Exercise description: In the reply, include exactly the lines of the entries below from the first to the line with "is planned. -/", that line included.

Provided data:
╭──

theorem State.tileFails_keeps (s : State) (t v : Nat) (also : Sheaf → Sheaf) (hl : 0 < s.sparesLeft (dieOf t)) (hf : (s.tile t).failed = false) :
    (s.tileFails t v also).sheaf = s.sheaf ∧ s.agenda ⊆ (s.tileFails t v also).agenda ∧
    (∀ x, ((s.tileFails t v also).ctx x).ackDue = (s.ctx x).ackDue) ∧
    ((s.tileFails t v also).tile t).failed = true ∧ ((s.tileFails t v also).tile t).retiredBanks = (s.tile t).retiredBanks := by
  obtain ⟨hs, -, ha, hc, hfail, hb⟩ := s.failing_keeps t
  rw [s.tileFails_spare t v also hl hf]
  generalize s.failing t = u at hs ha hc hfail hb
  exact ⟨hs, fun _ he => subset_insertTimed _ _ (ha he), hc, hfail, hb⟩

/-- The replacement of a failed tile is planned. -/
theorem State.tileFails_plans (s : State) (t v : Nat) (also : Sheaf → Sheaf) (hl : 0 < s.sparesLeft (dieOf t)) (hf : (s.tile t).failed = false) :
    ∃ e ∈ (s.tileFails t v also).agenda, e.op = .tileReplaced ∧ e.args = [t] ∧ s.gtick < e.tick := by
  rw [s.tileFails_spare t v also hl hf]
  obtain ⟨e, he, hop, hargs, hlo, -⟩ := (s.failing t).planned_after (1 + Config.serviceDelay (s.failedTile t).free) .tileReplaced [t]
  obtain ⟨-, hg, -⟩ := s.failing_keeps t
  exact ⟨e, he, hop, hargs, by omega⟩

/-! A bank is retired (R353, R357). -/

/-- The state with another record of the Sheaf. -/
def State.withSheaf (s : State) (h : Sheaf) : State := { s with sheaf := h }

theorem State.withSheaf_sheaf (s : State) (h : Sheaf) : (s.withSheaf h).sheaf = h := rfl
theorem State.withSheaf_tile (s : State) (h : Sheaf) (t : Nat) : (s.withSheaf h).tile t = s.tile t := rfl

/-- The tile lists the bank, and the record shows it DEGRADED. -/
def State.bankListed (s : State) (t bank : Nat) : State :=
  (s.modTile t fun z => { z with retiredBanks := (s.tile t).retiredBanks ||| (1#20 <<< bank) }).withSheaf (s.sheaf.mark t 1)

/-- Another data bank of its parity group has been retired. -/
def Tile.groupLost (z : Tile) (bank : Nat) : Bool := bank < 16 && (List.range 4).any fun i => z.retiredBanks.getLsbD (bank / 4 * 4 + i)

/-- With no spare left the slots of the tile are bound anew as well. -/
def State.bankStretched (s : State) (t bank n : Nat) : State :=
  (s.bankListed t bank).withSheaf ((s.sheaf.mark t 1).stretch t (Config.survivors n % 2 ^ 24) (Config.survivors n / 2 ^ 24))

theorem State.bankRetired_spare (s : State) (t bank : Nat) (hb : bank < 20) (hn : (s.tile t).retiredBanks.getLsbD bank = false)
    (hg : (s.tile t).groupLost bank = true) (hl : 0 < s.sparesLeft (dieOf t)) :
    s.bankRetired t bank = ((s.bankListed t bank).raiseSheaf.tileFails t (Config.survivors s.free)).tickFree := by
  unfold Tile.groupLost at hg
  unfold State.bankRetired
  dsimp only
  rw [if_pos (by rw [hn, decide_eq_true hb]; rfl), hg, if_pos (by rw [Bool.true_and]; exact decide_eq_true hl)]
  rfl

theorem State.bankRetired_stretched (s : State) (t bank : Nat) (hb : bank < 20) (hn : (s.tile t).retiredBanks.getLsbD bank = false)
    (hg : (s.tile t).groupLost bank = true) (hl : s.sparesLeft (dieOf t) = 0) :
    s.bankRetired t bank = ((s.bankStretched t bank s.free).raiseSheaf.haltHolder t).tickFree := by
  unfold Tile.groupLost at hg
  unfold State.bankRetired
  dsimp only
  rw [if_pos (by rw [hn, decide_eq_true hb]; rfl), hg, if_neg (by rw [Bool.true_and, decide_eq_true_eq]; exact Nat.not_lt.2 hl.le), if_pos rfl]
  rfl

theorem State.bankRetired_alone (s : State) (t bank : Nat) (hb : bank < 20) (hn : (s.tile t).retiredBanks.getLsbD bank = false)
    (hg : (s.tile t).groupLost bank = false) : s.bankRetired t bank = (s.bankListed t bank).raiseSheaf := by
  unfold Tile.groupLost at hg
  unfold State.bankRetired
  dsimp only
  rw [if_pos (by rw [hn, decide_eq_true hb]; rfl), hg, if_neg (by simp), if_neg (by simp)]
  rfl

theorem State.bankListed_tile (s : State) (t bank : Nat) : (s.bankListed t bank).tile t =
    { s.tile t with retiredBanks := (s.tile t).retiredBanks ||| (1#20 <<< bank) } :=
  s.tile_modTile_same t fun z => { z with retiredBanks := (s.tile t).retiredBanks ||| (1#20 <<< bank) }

╰──

Task answer:
theorem State.tileFails_keeps (s : State) (t v : Nat) (also : Sheaf → Sheaf) (hl : 0 < s.sparesLeft (dieOf t)) (hf : (s.tile t).failed = false) :
    (s.tileFails t v also).sheaf = s.sheaf ∧ s.agenda ⊆ (s.tileFails t v also).agenda ∧
    (∀ x, ((s.tileFails t v also).ctx x).ackDue = (s.ctx x).ackDue) ∧
    ((s.tileFails t v also).tile t).failed = true ∧ ((s.tileFails t v also).tile t).retiredBanks = (s.tile t).retiredBanks := by
  obtain ⟨hs, -, ha, hc, hfail, hb⟩ := s.failing_keeps t
  rw [s.tileFails_spare t v also hl hf]
  generalize s.failing t = u at hs ha hc hfail hb
  exact ⟨hs, fun _ he => subset_insertTimed _ _ (ha he), hc, hfail, hb⟩

/-- The replacement of a failed tile is planned. -/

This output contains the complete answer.